## **Corpora Processing**

This sub-folder contains scripts for processing corpora, specifically focusing on parsing PDFs and correcting formatting and grammar errors introduced during the parsing process.

### PDF Parsing

Raw PDF files are located in the `resources/raw_pdf` directory. To parse all PDFs into text format, use the `pdf_parsing.py` script. The parsed texts will be saved in the `resources/parse-text.jsonl` file.

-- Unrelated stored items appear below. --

@[simp] theorem State.emit_time (o : Out) : (s.emit o).time = s.time := rfl
@[simp] theorem State.emit_frame (o : Out) : (s.emit o).frame = s.frame := rfl
@[simp] theorem State.emit_regs (o : Out) : (s.emit o).regs = s.regs := rfl
@[simp] theorem State.emit_blobs (o : Out) : (s.emit o).blobs = s.blobs := rfl
@[simp] theorem State.emit_landing (o : Out) : (s.emit o).landing = s.landing := rfl
@[simp] theorem State.emit_staged (o : Out) : (s.emit o).staged = s.staged := rfl
@[simp] theorem State.emit_barriers (o : Out) : (s.emit o).barriers = s.barriers := rfl
@[simp] theorem State.emit_heldWrites (o : Out) : (s.emit o).heldWrites = s.heldWrites := rfl
@[simp] theorem State.emit_late (o : Out) : (s.emit o).late = s.late := rfl
@[simp] theorem State.emit_canQueue (o : Out) : (s.emit o).canQueue = s.canQueue := rfl
@[simp] theorem State.emit_signing (o : Out) : (s.emit o).signing = s.signing := rfl
@[simp] theorem State.emit_dieMsgs (o : Out) : (s.emit o).dieMsgs = s.dieMsgs := rfl
@[simp] theorem State.emit_collector (o : Out) : (s.emit o).collector = s.collector := rfl
@[simp] theorem State.emit_placing (o : Out) : (s.emit o).placing = s.placing := rfl
@[simp] theorem State.emit_rings (o : Out) : (s.emit o).rings = s.rings := rfl
@[simp] theorem State.emit_fences (o : Out) : (s.emit o).fences = s.fences := rfl
@[simp] theorem State.emit_shadows (o : Out) : (s.emit o).shadows = s.shadows := rfl
@[simp] theorem State.emit_resp (o : Out) : (s.emit o).resp = s.resp := rfl
@[simp] theorem State.emit_free (o : Out) : (s.emit o).free = s.free := rfl
@[simp] theorem State.emit_pending (o : Out) : (s.emit o).pending = s.pending := rfl

@[simp] theorem State.answer_time (r : Resp) : (s.answer r).time = s.time := rfl
@[simp] theorem State.answer_frame (r : Resp) : (s.answer r).frame = s.frame := rfl
@[simp] theorem State.answer_regs (r : Resp) : (s.answer r).regs = s.regs := rfl
@[simp] theorem State.answer_blobs (r : Resp) : (s.answer r).blobs = s.blobs := rfl
@[simp] theorem State.answer_landing (r : Resp) : (s.answer r).landing = s.landing := rfl
@[simp] theorem State.answer_staged (r : Resp) : (s.answer r).staged = s.staged := rfl
@[simp] theorem State.answer_barriers (r : Resp) : (s.answer r).barriers = s.barriers := rfl
@[simp] theorem State.answer_heldWrites (r : Resp) : (s.answer r).heldWrites = s.heldWrites := rfl
@[simp] theorem State.answer_late (r : Resp) : (s.answer r).late = s.late := rfl
@[simp] theorem State.answer_canQueue (r : Resp) : (s.answer r).canQueue = s.canQueue := rfl
@[simp] theorem State.answer_signing (r : Resp) : (s.answer r).signing = s.signing := rfl
@[simp] theorem State.answer_dieMsgs (r : Resp) : (s.answer r).dieMsgs = s.dieMsgs := rfl
@[simp] theorem State.answer_collector (r : Resp) : (s.answer r).collector = s.collector := rfl
@[simp] theorem State.answer_placing (r : Resp) : (s.answer r).placing = s.placing := rfl
@[simp] theorem State.answer_rings (r : Resp) : (s.answer r).rings = s.rings := rfl
@[simp] theorem State.answer_fences (r : Resp) : (s.answer r).fences = s.fences := rfl
@[simp] theorem State.answer_shadows (r : Resp) : (s.answer r).shadows = s.shadows := rfl
@[simp] theorem State.answer_out (r : Resp) : (s.answer r).out = s.out := rfl
@[simp] theorem State.answer_free (r : Resp) : (s.answer r).free = s.free := rfl
@[simp] theorem State.answer_pending (r : Resp) : (s.answer r).pending = s.pending := rfl

@[simp] theorem State.raise_time (k : Kind) (site t obj : Nat) (l : List (Nat × Int)) : (s.raise k site t obj l).time = s.time := rfl
@[simp] theorem State.raise_frame (k : Kind) (site t obj : Nat) (l : List (Nat × Int)) : (s.raise k site t obj l).frame = s.frame := rfl
@[simp] theorem State.raise_regs (k : Kind) (site t obj : Nat) (l : List (Nat × Int)) : (s.raise k site t obj l).regs = s.regs := rfl
@[simp] theorem State.raise_blobs (k : Kind) (site t obj : Nat) (l : List (Nat × Int)) : (s.raise k site t obj l).blobs = s.blobs := rfl
@[simp] theorem State.raise_landing (k : Kind) (site t obj : Nat) (l : List (Nat × Int)) : (s.raise k site t obj l).landing = s.landing := rfl
@[simp] theorem State.raise_staged (k : Kind) (site t obj : Nat) (l : List (Nat × Int)) : (s.raise k site t obj l).staged = s.staged := rfl
@[simp] theorem State.raise_barriers (k : Kind) (site t obj : Nat) (l : List (Nat × Int)) : (s.raise k site t obj l).barriers = s.barriers := rfl
@[simp] theorem State.raise_heldWrites (k : Kind) (site t obj : Nat) (l : List (Nat × Int)) : (s.raise k site t obj l).heldWrites = s.heldWrites := rfl
@[simp] theorem State.raise_late (k : Kind) (site t obj : Nat) (l : List (Nat × Int)) : (s.raise k site t obj l).late = s.late := rfl
@[simp] theorem State.raise_canQueue (k : Kind) (site t obj : Nat) (l : List (Nat × Int)) : (s.raise k site t obj l).canQueue = s.canQueue := rfl
@[simp] theorem State.raise_signing (k : Kind) (site t obj : Nat) (l : List (Nat × Int)) : (s.raise k site t obj l).signing = s.signing := rfl
@[simp] theorem State.raise_dieMsgs (k : Kind) (site t obj : Nat) (l : List (Nat × Int)) : (s.raise k site t obj l).dieMsgs = s.dieMsgs := rfl
@[simp] theorem State.raise_placing (k : Kind) (site t obj : Nat) (l : List (Nat × Int)) : (s.raise k site t obj l).placing = s.placing := rfl
@[simp] theorem State.raise_rings (k : Kind) (site t obj : Nat) (l : List (Nat × Int)) : (s.raise k site t obj l).rings = s.rings := rfl
@[simp] theorem State.raise_fences (k : Kind) (site t obj : Nat) (l : List (Nat × Int)) : (s.raise k site t obj l).fences = s.fences := rfl
@[simp] theorem State.raise_shadows (k : Kind) (site t obj : Nat) (l : List (Nat × Int)) : (s.raise k site t obj l).shadows = s.shadows := rfl
@[simp] theorem State.raise_out (k : Kind) (site t obj : Nat) (l : List (Nat × Int)) : (s.raise k site t obj l).out = s.out := rfl
@[simp] theorem State.raise_resp (k : Kind) (site t obj : Nat) (l : List (Nat × Int)) : (s.raise k site t obj l).resp = s.resp := rfl
@[simp] theorem State.raise_free (k : Kind) (site t obj : Nat) (l : List (Nat × Int)) : (s.raise k site t obj l).free = s.free := rfl
@[simp] theorem State.raise_pending (k : Kind) (site t obj : Nat) (l : List (Nat × Int)) : (s.raise k site t obj l).pending = s.pending := rfl
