-- ==== Sys2Proof/Laws/Names.lean ====
section
/-!
SUPPORT. Each name of a register lies in the family of that name.
-/
namespace Sys2Proof.Machine
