theorem State.cellTo_leaves {W : List Span} {L : List Part} {org s : State} (n st : Nat) (h : Leaves W L org s)
    (hW : Inside (one (BANK.BANK_FLAGS ((bankOf n))) :: one (CELL n) :: one (CHANNEL_PROTECTION.MODEL_FLAGS n) :: one (CHANNEL_STATUS.FLAGS n) :: one (CHANNEL_STATUS.STANDING_GATE n) :: one (CHANNEL_STATUS.STATE n) :: one (GATE n) :: one (LAMP_LOW n) :: one (LAMP_TOLD n) :: one (LATCH n) :: one (LIMIT_EPISODE n) :: one (LIMIT_LEFT n) :: one (LIMIT_SINCE n) :: one (LIMIT_SPENT n) :: one (PUMP_START ((bankOf n))) :: one (PUMP_STOP_AT ((bankOf n))) :: each RESET_OUTPUT.ASSERT_COUNT :: each RESET_OUTPUT.LAST_CHANGE_STAMP :: each RESET_OUTPUT.OUTPUT :: each RSO_GOOD_SINCE :: one (RUN_SINCE n) :: one (RUN_SPENT n) :: one (WIN n) :: []) W) (hL : Within ([.collector, .dieMsgs] : List Part) L) :
    Leaves W L org (State.cellTo s n st) := by
  delta State.cellTo
  repeat' first
    | with_reducible assumption
    | with_reducible apply State.setN_leaves
    | with_reducible apply State.setFlag_leaves
    | with_reducible apply State.runClock_leaves
    | with_reducible apply State.limitClock_leaves
    | with_reducible apply State.setChFlag_leaves
    | with_reducible apply State.setModelFlag_leaves
    | with_reducible apply State.showCell_leaves
    | with_reducible apply State.pumpUpdate_leaves
    | (with_unfolding_none refine hW.covers ?_; repeat first | with_unfolding_none exact Covered.here | with_unfolding_none refine Covered.next ?_)
    | with_unfolding_none apply hW.sub (inSkip (inSkip (inSkip (inSkip (inSkip (inSkip (inSkip (inSkip (inSkip (inSkip (inSkip (inSkip (inSkip (inSkip (inSkip (inSkip (inSkip (inSkip (inSkip (inSkip (inBoth (inBoth inNil))))))))))))))))))))))
    | with_unfolding_none apply hW.sub (inSkip (inSkip (inSkip (inSkip (inSkip (inSkip (inSkip (inSkip (inSkip (inSkip (inBoth (inBoth (inBoth (inBoth inNil))))))))))))))
    | with_unfolding_none apply hW.sub (inSkip (inSkip (inSkip (inBoth inNil))))
    | with_unfolding_none apply hW.sub (inSkip (inSkip (inBoth inNil)))
    | with_unfolding_none apply hW.sub (inSkip (inSkip (inSkip (inSkip (inBoth (inBoth (inSkip (inSkip (inSkip (inSkip (inSkip (inSkip (inSkip (inSkip (inSkip (inSkip (inBoth (inBoth (inBoth (inBoth (inSkip (inSkip (inBoth inNil)))))))))))))))))))))))
    | with_unfolding_none apply hW.sub (inBoth (inSkip (inSkip (inSkip (inSkip (inSkip (inSkip (inSkip (inSkip (inSkip (inSkip (inSkip (inSkip (inSkip (inBoth (inBoth inNil))))))))))))))))
    | (with_reducible refine Within.trans ?_ hL; decide +kernel)
    | (extract_lets +onlyGivenNames letX; have letT : True := (by clear_value letX; guard_hyp letX : State; trivial); clear letT; refine Leaves.cut (W := W) (L := L) (r := org) (v := letX) ?_ (fun letH => ?_); (focus subst letX); rotate_left; clear_value letX; revert letX; intro _ _)
    | with_reducible refine Leaves.ite ?_ ?_

theorem State.withdraw_leaves {W : List Span} {L : List Part} {org s : State} (n : Nat) (h : Leaves W L org s)
    (hW : Inside (one (ADMIT_KIND n) :: one (CHANNEL_STATUS.FLAGS n) :: one (START_AT n) :: []) W) :
    Leaves W L org (State.withdraw s n) := by
  delta State.withdraw
  repeat' first
    | with_reducible assumption
    | with_reducible apply State.setN_leaves
    | with_reducible apply State.setChFlag_leaves
    | (with_unfolding_none refine hW.covers ?_; repeat first | with_unfolding_none exact Covered.here | with_unfolding_none refine Covered.next ?_)
    | with_unfolding_none apply hW.sub (inSkip (inBoth inNil))

theorem State.turnOff_leaves {W : List Span} {L : List Part} {org s : State} (n stage : Nat) (h : Leaves W L org s)
    (hW : Inside (one (ADMIT_KIND n) :: one (BANK.BANK_FLAGS ((bankOf n))) :: one (CELL n) :: one (CHANNEL_PROTECTION.MODEL_FLAGS n) :: one (CHANNEL_STATUS.FLAGS n) :: one (CHANNEL_STATUS.STANDING_GATE n) :: one (CHANNEL_STATUS.STATE n) :: one (GATE n) :: one (LAMP_LOW n) :: one (LAMP_TOLD n) :: one (LATCH n) :: one (LIMIT_EPISODE n) :: one (LIMIT_LEFT n) :: one (LIMIT_SINCE n) :: one (LIMIT_SPENT n) :: one (PEND n) :: one (PUMP_START ((bankOf n))) :: one (PUMP_STOP_AT ((bankOf n))) :: one (PWM_HIGH n) :: each RESET_OUTPUT.ASSERT_COUNT :: each RESET_OUTPUT.LAST_CHANGE_STAMP :: each RESET_OUTPUT.OUTPUT :: each RSO_GOOD_SINCE :: one (RUN_SINCE n) :: one (RUN_SPENT n) :: one (START_AT n) :: one (WIN n) :: []) W) (hL : Within ([.collector, .dieMsgs, .staged] : List Part) L) :
    Leaves W L org (State.turnOff s n stage) := by
  delta State.turnOff
  repeat' first
    | with_reducible assumption
    | with_reducible apply State.setN_leaves
    | with_reducible apply State.withdraw_leaves
    | with_reducible apply State.cellTo_leaves
    | with_reducible apply State.stage_leaves
    | (with_unfolding_none refine hW.covers ?_; repeat first | with_unfolding_none exact Covered.here | with_unfolding_none refine Covered.next ?_)
    | with_unfolding_none apply hW.sub (inBoth (inSkip (inSkip (inSkip (inBoth (inSkip (inSkip (inSkip (inSkip (inSkip (inSkip (inSkip (inSkip (inSkip (inSkip (inSkip (inSkip (inSkip (inSkip (inSkip (inSkip (inSkip (inSkip (inSkip (inSkip (inBoth inNil))))))))))))))))))))))))))
    | with_unfolding_none apply hW.sub (inSkip (inBoth (inBoth (inBoth (inBoth (inBoth (inBoth (inBoth (inBoth (inBoth (inBoth (inBoth (inBoth (inBoth (inBoth (inSkip (inBoth (inBoth (inSkip (inBoth (inBoth (inBoth (inBoth (inBoth (inBoth (inSkip (inBoth inNil)))))))))))))))))))))))))))
    | with_unfolding_none apply hW.sub (inNil)
    | (with_reducible refine Within.trans ?_ hL; decide +kernel)

theorem State.openShadow_leaves {W : List Span} {L : List Part} {org s : State} (cause subject closing : Nat) (h : Leaves W L org s) (hL : Within ([.shadows] : List Part) L) :
    Leaves W L org (State.openShadow s cause subject closing) := by
  delta State.openShadow
  repeat' first
    | with_reducible assumption
    | with_reducible refine Leaves.update ?_ ?_ ?_ ?_ ?_ ?_ ?_ ?_ ?_ ?_ ?_ ?_ ?_ ?_ ?_ ?_ ?_ ?_ ?_
    | with_reducible exact Or.inl rfl
    | with_reducible exact Or.inr (hL _ (by decide +kernel))

theorem State.setClosing_leaves {W : List Span} {L : List Part} {org s : State} (cause subject closing : Nat) (h : Leaves W L org s) (hL : Within ([.shadows] : List Part) L) :
    Leaves W L org (State.setClosing s cause subject closing) := by
  delta State.setClosing
  repeat' first
    | with_reducible assumption
    | with_reducible refine Leaves.ite ?_ ?_
    | with_reducible refine Leaves.update ?_ ?_ ?_ ?_ ?_ ?_ ?_ ?_ ?_ ?_ ?_ ?_ ?_ ?_ ?_ ?_ ?_ ?_ ?_
    | with_reducible exact Or.inl rfl
    | with_reducible exact Or.inr (hL _ (by decide +kernel))

theorem State.gateHeld_leaves {W : List Span} {L : List Part} {org s : State} (n : Nat) (h : Leaves W L org s)
    (hW : Inside (one (GATE n) :: []) W) :
    Leaves W L org (State.gateHeld s n) := by
  delta State.gateHeld
  repeat' first
    | with_reducible assumption
    | with_reducible apply State.setN_leaves
    | (with_unfolding_none refine hW.covers ?_; repeat first | with_unfolding_none exact Covered.here | with_unfolding_none refine Covered.next ?_)
    | with_reducible refine Leaves.ite ?_ ?_

theorem State.gateSettles_leaves {W : List Span} {L : List Part} {org s : State} (n : Nat) (h : Leaves W L org s)
    (hW : Inside (one (GATE n) :: []) W) (hL : Within ([.free, .shadows] : List Part) L) :
    Leaves W L org (State.gateSettles s n) := by
  delta State.gateSettles
  repeat' first
    | with_reducible assumption
    | with_reducible apply State.setN_leaves
    | with_reducible apply State.takeFreeIn_leaves
    | with_reducible apply State.setClosing_leaves
    | (with_unfolding_none refine hW.covers ?_; repeat first | with_unfolding_none exact Covered.here | with_unfolding_none refine Covered.next ?_)
    | with_unfolding_none apply hW.sub (inNil)
    | (with_reducible refine Within.trans ?_ hL; decide +kernel)
    | with_reducible exact hL _ (by decide +kernel)
    | (extract_lets +onlyGivenNames letX; have letT : True := (by clear_value letX; revert letX; with_reducible exact Keeps.isPair); clear letT; refine Leaves.cut (W := W) (L := L) (r := org) (v := letX.2) ?_ (fun letH => ?_); (focus subst letX); rotate_left; clear_value letX; revert letX; intro _ _)
    | (extract_lets +onlyGivenNames letX; clear_value letX; revert letX; intro _)
    | with_reducible refine Leaves.iteP ?_ ?_
    | with_reducible refine Leaves.ite ?_ ?_

theorem State.askAdmission_leaves {W : List Span} {L : List Part} {org s : State} (n kind : Nat) (h : Leaves W L org s)
    (hW : Inside (one (ADMIT_KIND n) :: one (ADMIT_SINCE n) :: one (CHANNEL_PROTECTION.ADMIT_WAIT n) :: one (CHANNEL_STATUS.FLAGS n) :: []) W) :
    Leaves W L org (State.askAdmission s n kind) := by
  delta State.askAdmission
  repeat' first
    | with_reducible assumption
    | with_reducible apply State.setN_leaves
    | with_reducible apply State.setChFlag_leaves
    | (with_unfolding_none refine hW.covers ?_; repeat first | with_unfolding_none exact Covered.here | with_unfolding_none refine Covered.next ?_)
    | with_unfolding_none apply hW.sub (inSkip (inSkip (inSkip (inBoth inNil))))

theorem State.lampStart_leaves {W : List Span} {L : List Part} {org s : State} (n : Nat) (h : Leaves W L org s)
    (hW : Inside (one (CHANNEL_PROTECTION.MODEL_FLAGS n) :: one (LAMP_AT n) :: []) W) :
    Leaves W L org (State.lampStart s n) := by
  delta State.lampStart
  repeat' first
    | with_reducible assumption
    | with_reducible apply State.setN_leaves
    | with_reducible apply State.setModelFlag_leaves
    | (with_unfolding_none refine hW.covers ?_; repeat first | with_unfolding_none exact Covered.here | with_unfolding_none refine Covered.next ?_)
    | with_unfolding_none apply hW.sub (inBoth inNil)
    | with_reducible refine Leaves.ite ?_ ?_

theorem State.startRamp_leaves {W : List Span} {L : List Part} {org s : State} (n : Nat) (gentle retry : Bool) (h : Leaves W L org s)
    (hW : Inside (one (ADMIT_KIND n) :: one (BANK.BANK_FLAGS ((bankOf n))) :: one (BLANK_UNTIL n) :: one (CELL n) :: one (CHANNEL_PROTECTION.MODEL_FLAGS n) :: one (CHANNEL_STATUS.FLAGS n) :: one (CHANNEL_STATUS.STANDING_GATE n) :: one (CHANNEL_STATUS.STATE n) :: one (CHANNEL_SUPERVISION.RETRIES n) :: one (CHANNEL_SUPERVISION.STARTS n) :: one (GATE n) :: one (LAMP_AT n) :: one (LAMP_LOW n) :: one (LAMP_TOLD n) :: one (LATCH n) :: one (LIMIT_EPISODE n) :: one (LIMIT_LEFT n) :: one (LIMIT_SINCE n) :: one (LIMIT_SPENT n) :: one (ND_GROUP n) :: one (PUMP_START ((bankOf n))) :: one (PUMP_STOP_AT ((bankOf n))) :: one (RAMP_RETRY n) :: one (RAMP_START n) :: each RESET_OUTPUT.ASSERT_COUNT :: each RESET_OUTPUT.LAST_CHANGE_STAMP :: each RESET_OUTPUT.OUTPUT :: each RSO_GOOD_SINCE :: one (RUN_SINCE n) :: one (RUN_SPENT n) :: one (START_AT n) :: one (WIN n) :: []) W) (hL : Within ([.collector, .dieMsgs] : List Part) L) :
    Leaves W L org (State.startRamp s n gentle retry) := by
  delta State.startRamp
  repeat' first
    | with_reducible assumption
    | with_reducible apply State.setN_leaves
    | with_reducible apply State.setFlag_leaves
    | with_reducible apply State.setBit_leaves
    | with_reducible apply State.count_leaves
    | with_reducible apply State.withdraw_leaves
    | with_reducible apply State.raiseChannel_leaves
    | with_reducible apply State.setChFlag_leaves
    | with_reducible apply State.cellTo_leaves
    | with_reducible apply State.lampStart_leaves
    | with_reducible refine Covered.ite ?_ ?_
    | (with_unfolding_none refine hW.covers ?_; repeat first | with_unfolding_none exact Covered.here | with_unfolding_none refine Covered.next ?_)
    | with_unfolding_none apply hW.sub (inBoth (inSkip (inSkip (inSkip (inSkip (inBoth (inSkip (inSkip (inSkip (inSkip (inSkip (inSkip (inSkip (inSkip (inSkip (inSkip (inSkip (inSkip (inSkip (inSkip (inSkip (inSkip (inSkip (inSkip (inSkip (inSkip (inSkip (inSkip (inSkip (inSkip (inBoth inNil)))))))))))))))))))))))))))))))
    | with_unfolding_none apply hW.sub (inNil)
    | with_unfolding_none apply hW.sub (inSkip (inSkip (inSkip (inSkip (inSkip (inBoth inNil))))))
    | with_unfolding_none apply hW.sub (inSkip (inBoth (inSkip (inBoth (inBoth (inBoth (inBoth (inBoth (inSkip (inSkip (inBoth (inSkip (inBoth (inBoth (inBoth (inBoth (inBoth (inBoth (inBoth (inSkip (inBoth (inBoth (inSkip (inSkip (inBoth (inBoth (inBoth (inBoth (inBoth (inBoth (inSkip (inBoth inNil))))))))))))))))))))))))))))))))
    | with_unfolding_none apply hW.sub (inSkip (inSkip (inSkip (inSkip (inBoth (inSkip (inSkip (inSkip (inSkip (inSkip (inSkip (inBoth inNil))))))))))))
    | (with_reducible refine Within.trans ?_ hL; decide +kernel)
    | (extract_lets +onlyGivenNames letX; have letT : True := (by clear_value letX; guard_hyp letX : State; trivial); clear letT; refine Leaves.cut (W := W) (L := L) (r := org) (v := letX) ?_ (fun letH => ?_); (focus subst letX); rotate_left; clear_value letX; revert letX; intro _ _)
    | with_reducible refine Leaves.ite ?_ ?_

To run the PDF parsing script, use the following command:

```
python pdf_parsing.py --pdf_folder resources/raw_pdf --output_path resources/parse-text.jsonl

```

### Format and Grammar Correction

The PDF parsing process may introduce formatting and syntax errors. To correct these errors, we use the Llama3-8B model to enhance the text quality by addressing these issues.

#### Deploying the LLM

Before correcting formatting and grammar errors, you need to deploy a large language model (LLM) using [vllm](https://github.com/vllm-project/vllm) to increase throughput. Make sure to install `vllm` first.

Start the vllm server on `localhost:8000` by running the following command:

```
vllm serve meta-llama/Meta-Llama-3-8B-Instruct --host localhost --port 8000
```

#### Running the Correction Script

Once the LLM is deployed, you can prompt it to correct the formatting and grammar errors introduced during the PDF parsing process.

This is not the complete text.